WellSpace has had a CCBHC operating for two years at 1820 J St. in Sacramento, where it also has an FQHC, according to Avey. WellSpace is the first accredited CCBHC in Northern California and only the second in the state, according to an Oct. 9 release from WellSpace.
Previously, WellSpace was accredited for ambulatory care and behavioral health. To determine the new accreditation, Joint Commission reviewers made an unannounced visit to WellSpace in July and “evaluated compliance with 1,800 individual standards spanning all areas of care,” according to WellSpace’s release.
“This shows that not only the outcomes are good for WellSpace but also the procedures that they take and the policies that they have in place are also up to a gold standard,” Kennedy says.
How CCBHCs tie in with what WellSpace already does
While WellSpace to this point hasn’t been an accredited CCBHC, it’s done work that’s in the same vicinity, such as with its Crisis Receiving for Behavioral Health, or the “Crib” program at 7th and H streets in downtown Sacramento. WellSpace also has a philosophy that could be in keeping with the goal of CCBHCs to provide mental health or substance use services to anyone who needs them.
“They’ll see anybody who comes through the door, that’s first and foremost,” Kennedy says of WellSpace. “But they treat people with behavioral health as people who are suffering a medical condition and nothing more, nothing less.
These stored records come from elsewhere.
-- ==== Sys2Proof/Laws/FramesSirax.lean ====
section
/-! SUPPORT. Sys2Proof/Laws/FramesSirax.lean: which blocks of the state each operation leaves as they are: the threads of the
      Sirax engines and their commands to devices.
Of a block that it does change, a lemma says that the map or the list lengths named in the invariant stay. -/

namespace Sys2Proof.Machine

set_option linter.all false

/-! ## Threads -/

@[simp] theorem State.record__frame (s : State) (th : Nat) (c : Ckpt) :
    (s.record_ th c).time = s.time ∧ (s.record_ th c).link = s.link ∧ (s.record_ th c).q = s.q ∧
    (s.record_ th c).sub = s.sub ∧ (s.record_ th c).dma = s.dma ∧ (s.record_ th c).md = s.md ∧ (s.record_ th c).dev = s.dev ∧
    (s.record_ th c).tally = s.tally ∧ (s.record_ th c).pl = s.pl ∧ (s.record_ th c).mail = s.mail ∧
    (s.record_ th c).ic = s.ic ∧ (s.record_ th c).icPl = s.icPl ∧ (s.record_ th c).pw = s.pw ∧
    (s.record_ th c).fresh = s.fresh ∧ (s.record_ th c).out = s.out ∧ (s.record_ th c).pending = s.pending := by
  unfold State.record_; try dsimp only
  (repeat' split) <;> simp

@[simp] theorem State.amend_frame (s : State) (th : Nat) (f : Ckpt → Ckpt) :
    (s.amend th f).time = s.time ∧ (s.amend th f).link = s.link ∧ (s.amend th f).q = s.q ∧ (s.amend th f).sub = s.sub ∧
    (s.amend th f).dma = s.dma ∧ (s.amend th f).md = s.md ∧ (s.amend th f).dev = s.dev ∧ (s.amend th f).tally = s.tally ∧
    (s.amend th f).pl = s.pl ∧ (s.amend th f).mail = s.mail ∧ (s.amend th f).ic = s.ic ∧ (s.amend th f).icPl = s.icPl ∧
    (s.amend th f).pw = s.pw ∧ (s.amend th f).fresh = s.fresh ∧ (s.amend th f).out = s.out ∧
    (s.amend th f).pending = s.pending := by
  unfold State.amend; try dsimp only
  (repeat' split) <;> simp

@[simp] theorem State.commitFor_frame (s : State) (th : Nat) (t : Thread) (e : CkEffect) :
    (s.commitFor th t e).time = s.time ∧ (s.commitFor th t e).pw = s.pw ∧ (s.commitFor th t e).pending = s.pending := by
  unfold State.commitFor; try dsimp only
  (repeat' split) <;> simp

@[simp] theorem State.commit_frame (s : State) (th : Nat) (t : Thread) :
    (s.commit th t).time = s.time ∧ (s.commit th t).pw = s.pw ∧ (s.commit th t).pending = s.pending := by
  simp [State.commit]

@[simp] theorem State.effectDone_frame (s : State) (th : Nat) (t : Thread) :
    (s.effectDone th t).time = s.time ∧ (s.effectDone th t).link = s.link ∧ (s.effectDone th t).q = s.q ∧
    (s.effectDone th t).sub = s.sub ∧ (s.effectDone th t).dma = s.dma ∧ (s.effectDone th t).md = s.md ∧
    (s.effectDone th t).dev = s.dev ∧ (s.effectDone th t).tally = s.tally ∧ (s.effectDone th t).pl = s.pl ∧
    (s.effectDone th t).mail = s.mail ∧ (s.effectDone th t).ic = s.ic ∧ (s.effectDone th t).icPl = s.icPl ∧
    (s.effectDone th t).pw = s.pw ∧ (s.effectDone th t).fresh = s.fresh ∧ (s.effectDone th t).out = s.out ∧
    (s.effectDone th t).pending = s.pending := by
  simp [State.effectDone]

@[simp] theorem State.release_frame (s : State) (th : Nat) (t : Thread) (wait : Wait) :
    (s.release th t wait).time = s.time ∧ (s.release th t wait).q = s.q ∧ (s.release th t wait).dma = s.dma ∧
    (s.release th t wait).dev = s.dev ∧ (s.release th t wait).pl = s.pl ∧ (s.release th t wait).mail = s.mail ∧
    (s.release th t wait).ic = s.ic ∧ (s.release th t wait).icPl = s.icPl ∧ (s.release th t wait).pw = s.pw ∧
    (s.release th t wait).fresh = s.fresh ∧ (s.release th t wait).out = s.out ∧ (s.release th t wait).pending = s.pending := by
  simp [State.release]

@[simp] theorem State.stopThread_frame (s : State) (th : Nat) (t : Thread) :
    (s.stopThread th t).time = s.time ∧ (s.stopThread th t).q = s.q ∧ (s.stopThread th t).dev = s.dev ∧
    (s.stopThread th t).pl = s.pl ∧ (s.stopThread th t).mail = s.mail ∧ (s.stopThread th t).ic = s.ic ∧
    (s.stopThread th t).icPl = s.icPl ∧ (s.stopThread th t).pw = s.pw ∧ (s.stopThread th t).fresh = s.fresh ∧
    (s.stopThread th t).pending = s.pending := by
  unfold State.stopThread; try dsimp only
  (repeat' split) <;> simp

@[simp] theorem State.endThread_frame (s : State) (th : Nat) (t : Thread) :
    (s.endThread th t).time = s.time ∧ (s.endThread th t).q = s.q ∧ (s.endThread th t).dev = s.dev ∧
    (s.endThread th t).pl = s.pl ∧ (s.endThread th t).mail = s.mail ∧ (s.endThread th t).ic = s.ic ∧
    (s.endThread th t).icPl = s.icPl ∧ (s.endThread th t).pw = s.pw ∧ (s.endThread th t).fresh = s.fresh ∧
    (s.endThread th t).pending = s.pending := by
  simp [State.endThread]

@[simp] theorem State.programCheck_frame (s : State) (th : Nat) (t : Thread) (code : Nat) :
    (s.programCheck th t code).time = s.time ∧ (s.programCheck th t code).q = s.q ∧ (s.programCheck th t code).dev = s.dev ∧
    (s.programCheck th t code).pl = s.pl ∧ (s.programCheck th t code).mail = s.mail ∧ (s.programCheck th t code).ic = s.ic ∧
    (s.programCheck th t code).icPl = s.icPl ∧ (s.programCheck th t code).pw = s.pw ∧
    (s.programCheck th t code).fresh = s.fresh ∧ (s.programCheck th t code).pending = s.pending := by
  unfold State.programCheck; try dsimp only
  (repeat' split) <;> simp

@[simp] theorem State.readWait_frame (s : State) (th sch : Nat) (who : WaitWho) :
    (s.readWait th sch who).time = s.time ∧ (s.readWait th sch who).link = s.link ∧ (s.readWait th sch who).q = s.q ∧
    (s.readWait th sch who).sub = s.sub ∧ (s.readWait th sch who).sx = s.sx ∧ (s.readWait th sch who).dma = s.dma ∧
    (s.readWait th sch who).dev = s.dev ∧ (s.readWait th sch who).pl = s.pl ∧ (s.readWait th sch who).mail = s.mail ∧
    (s.readWait th sch who).ic = s.ic ∧ (s.readWait th sch who).icPl = s.icPl ∧ (s.readWait th sch who).pw = s.pw ∧
    (s.readWait th sch who).fresh = s.fresh ∧ (s.readWait th sch who).out = s.out ∧
    (s.readWait th sch who).pending = s.pending := by
  unfold State.readWait; try dsimp only
  (repeat' split) <;> simp

@[simp] theorem State.issueLoad_frame (s : State) (th : Nat) (t : Thread) (l : Load) :
    (s.issueLoad th t l).time = s.time ∧ (s.issueLoad th t l).q = s.q ∧ (s.issueLoad th t l).sub = s.sub ∧
    (s.issueLoad th t l).dma = s.dma ∧ (s.issueLoad th t l).dev = s.dev ∧ (s.issueLoad th t l).pl = s.pl ∧
    (s.issueLoad th t l).mail = s.mail ∧ (s.issueLoad th t l).ic = s.ic ∧ (s.issueLoad th t l).icPl = s.icPl ∧
    (s.issueLoad th t l).pw = s.pw ∧ (s.issueLoad th t l).fresh = s.fresh ∧ (s.issueLoad th t l).pending = s.pending := by
  unfold State.issueLoad; try dsimp only
  (repeat' split) <;> simp

@[simp] theorem State.adopt_frame (s : State) (th : Nat) (t : Thread) :
    (s.adopt th t).1.time = s.time ∧ (s.adopt th t).1.link = s.link ∧ (s.adopt th t).1.q = s.q ∧
    (s.adopt th t).1.sub = s.sub ∧ (s.adopt th t).1.dma = s.dma ∧ (s.adopt th t).1.md = s.md ∧ (s.adopt th t).1.dev = s.dev ∧
    (s.adopt th t).1.tally = s.tally ∧ (s.adopt th t).1.pl = s.pl ∧ (s.adopt th t).1.mail = s.mail ∧
    (s.adopt th t).1.ic = s.ic ∧ (s.adopt th t).1.icPl = s.icPl ∧ (s.adopt th t).1.pw = s.pw ∧
    (s.adopt th t).1.fresh = s.fresh ∧ (s.adopt th t).1.out = s.out ∧ (s.adopt th t).1.pending = s.pending := by
  unfold State.adopt; try dsimp only
  (repeat' split) <;> simp

@[simp] theorem State.releaseFaults_frame (s : State) (sch : Nat) (l : List Store) (rel : Release) :
    (s.releaseFaults sch l rel).time = s.time ∧ (s.releaseFaults sch l rel).dma = s.dma ∧
    (s.releaseFaults sch l rel).dev = s.dev ∧ (s.releaseFaults sch l rel).mail = s.mail ∧
    (s.releaseFaults sch l rel).icPl = s.icPl ∧ (s.releaseFaults sch l rel).pw = s.pw ∧
    (s.releaseFaults sch l rel).fresh = s.fresh ∧ (s.releaseFaults sch l rel).pending = s.pending := by
  unfold State.releaseFaults; try dsimp only
  (repeat' split) <;> simp [foldl_keeps State.time, foldl_keeps State.dma, foldl_keeps State.dev, foldl_keeps State.mail,
      foldl_keeps State.icPl, foldl_keeps State.pw, foldl_keeps State.fresh, foldl_keeps State.pending, apply_ite State.time,
      apply_ite State.dma, apply_ite State.dev, apply_ite State.mail, apply_ite State.icPl, apply_ite State.pw, apply_ite
      State.fresh, apply_ite State.pending]

@[simp] theorem State.reissue_frame (s : State) (th : Nat) (bad : List Nat) (l : List Load) :
    (s.reissue th bad l).time = s.time ∧ (s.reissue th bad l).dma = s.dma ∧ (s.reissue th bad l).dev = s.dev ∧
    (s.reissue th bad l).mail = s.mail ∧ (s.reissue th bad l).icPl = s.icPl ∧ (s.reissue th bad l).pw = s.pw ∧
    (s.reissue th bad l).fresh = s.fresh ∧ (s.reissue th bad l).pending = s.pending := by
  induction l generalizing s th bad with
  | nil => simp [State.reissue]
  | cons a l ih =>
    unfold State.reissue; try dsimp only
    (repeat' split) <;> simp [ih]

/-! ## Bundles -/

@[simp] theorem State.finish_frame (s : State) (th : Nat) (t : Thread) :
    (s.finish th t).time = s.time ∧ (s.finish th t).q = s.q ∧ (s.finish th t).dma = s.dma ∧ (s.finish th t).dev = s.dev ∧
    (s.finish th t).pl = s.pl ∧ (s.finish th t).mail = s.mail ∧ (s.finish th t).ic = s.ic ∧ (s.finish th t).icPl = s.icPl ∧
    (s.finish th t).pw = s.pw ∧ (s.finish th t).fresh = s.fresh ∧ (s.finish th t).out = s.out ∧
    (s.finish th t).pending = s.pending := by
  simp [State.finish]

@[simp] theorem State.issuePlain_frame (s : State) (th : Nat) (t : Thread) (b : BitVec 128) (ops : List Op) :
    (s.issuePlain th t b ops).time = s.time ∧ (s.issuePlain th t b ops).q = s.q ∧ (s.issuePlain th t b ops).dev = s.dev ∧
    (s.issuePlain th t b ops).pl = s.pl ∧ (s.issuePlain th t b ops).mail = s.mail ∧ (s.issuePlain th t b ops).ic = s.ic ∧
    (s.issuePlain th t b ops).icPl = s.icPl ∧ (s.issuePlain th t b ops).pw = s.pw ∧
    (s.issuePlain th t b ops).fresh = s.fresh ∧ (s.issuePlain th t b ops).pending = s.pending := by
  unfold State.issuePlain; try dsimp only
  (repeat' split) <;> simp

/-! ## Memory -/

@[simp] theorem State.added_frame (s : State) (th : Nat) (t : Thread) (host : Option Bool) :
    (s.added th t host).1.time = s.time ∧ (s.added th t host).1.pending = s.pending := by
  unfold State.added; try dsimp only
  (repeat' split) <;> simp

@[simp] theorem State.loadFailed_frame (s : State) (th : Nat) (t : Thread) :
    (s.loadFailed th t).time = s.time ∧ (s.loadFailed th t).dev = s.dev ∧ (s.loadFailed th t).mail = s.mail ∧
    (s.loadFailed th t).icPl = s.icPl ∧ (s.loadFailed th t).pw = s.pw ∧ (s.loadFailed th t).fresh = s.fresh ∧
    (s.loadFailed th t).pending = s.pending := by
  simp [State.loadFailed]

@[simp] theorem State.loadGo_frame (s : State) (th : Nat) (t : Thread) (l : Load) (m : Meet) (resv : Bool) :
    (s.loadGo th t l m resv).time = s.time ∧ (s.loadGo th t l m resv).pw = s.pw ∧
    (s.loadGo th t l m resv).pending = s.pending := by
  unfold State.loadGo; try dsimp only
  (repeat' split) <;> simp

@[simp] theorem State.opLoad_frame (s : State) (th : Nat) (t : Thread) (op : Op) :
    (s.opLoad th t op).time = s.time ∧ (s.opLoad th t op).pending = s.pending := by
  unfold State.opLoad State.checked; try dsimp only
  (repeat' split) <;> simp [apply_ite State.time, apply_ite State.pending]

@[simp] theorem State.buffer_frame (s : State) (th : Nat) (t : Thread) (e : Store) :
    (s.buffer th t e).1.time = s.time ∧ (s.buffer th t e).1.pending = s.pending := by
  unfold State.buffer; try dsimp only
  (repeat' split) <;> simp

@[simp] theorem State.opStore_frame (s : State) (th : Nat) (t : Thread) (b : BitVec 128) (op : Op) :
    (s.opStore th t b op).time = s.time ∧ (s.opStore th t b op).pending = s.pending := by
  unfold State.opStore State.checked; try dsimp only
  (repeat' split) <;> simp [apply_ite State.time, apply_ite State.pending]

@[simp] theorem State.opRpt_frame (s : State) (th : Nat) (t : Thread) (op : Op) :
    (s.opRpt th t op).time = s.time ∧ (s.opRpt th t op).q = s.q ∧ (s.opRpt th t op).dev = s.dev ∧
    (s.opRpt th t op).pl = s.pl ∧ (s.opRpt th t op).mail = s.mail ∧ (s.opRpt th t op).icPl = s.icPl ∧
    (s.opRpt th t op).pw = s.pw ∧ (s.opRpt th t op).fresh = s.fresh ∧ (s.opRpt th t op).pending = s.pending := by
  unfold State.opRpt State.checked; try dsimp only
  (repeat' split) <;> simp [apply_ite State.time, apply_ite State.q, apply_ite State.dev, apply_ite State.pl, apply_ite
      State.mail, apply_ite State.icPl, apply_ite State.pw, apply_ite State.fresh, apply_ite State.pending]

@[simp] theorem State.stepGo_frame (s : State) (th : Nat) (t : Thread) (b : BitVec 128) (op : Op) (raw : Bool) (r : TWord ×
      TWord × TWord) (us : List TWord) (dst : Option Place) (cnt : Option Nat) :
    (s.stepGo th t b op raw r us dst cnt).time = s.time ∧ (s.stepGo th t b op raw r us dst cnt).pending = s.pending := by
  unfold State.stepGo; try dsimp only
  (repeat' split) <;> simp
And they give them the best care possible.”
The nonprofit also operates a 988 crisis response line in much of the state.
In general, WellSpace has worked with a broad assortment of people in Sacramento County through its FQHCs, with more than 600,000 people receiving Medi-Cal services as of April 2023. “We do have more need in the region and particularly for the population that WellSpace serves and that’s the Medi-Cal population,” Kennedy says.
Sacramento County is also working with WellSpace to develop a 13-acre community wellness campus in south Sacramento that Avey says could eventually include a CCBHC and FQHC. In time, he says, the company would like to have a CCBHC at every one of its FQHCs.
To Porteus, there are two components to defining where WellSpace’s initial CCBHC is located: the actual physical location at 1820 J St.; and the broader shift in organizational mindset that comes with being a CCBHC.
For Porteus, the accreditation from The Joint Commission allows WellSpace to infuse its care delivery with the CCBHC principles, meaning the nonprofit has integrated substance use, mental health and behavioral health services into everything it does and then gone far beyond.
“That is an identity,” Porteus says. “That’s a way of thinking. It’s an identity, and it means you’ve got this level of integration, and you live by it.”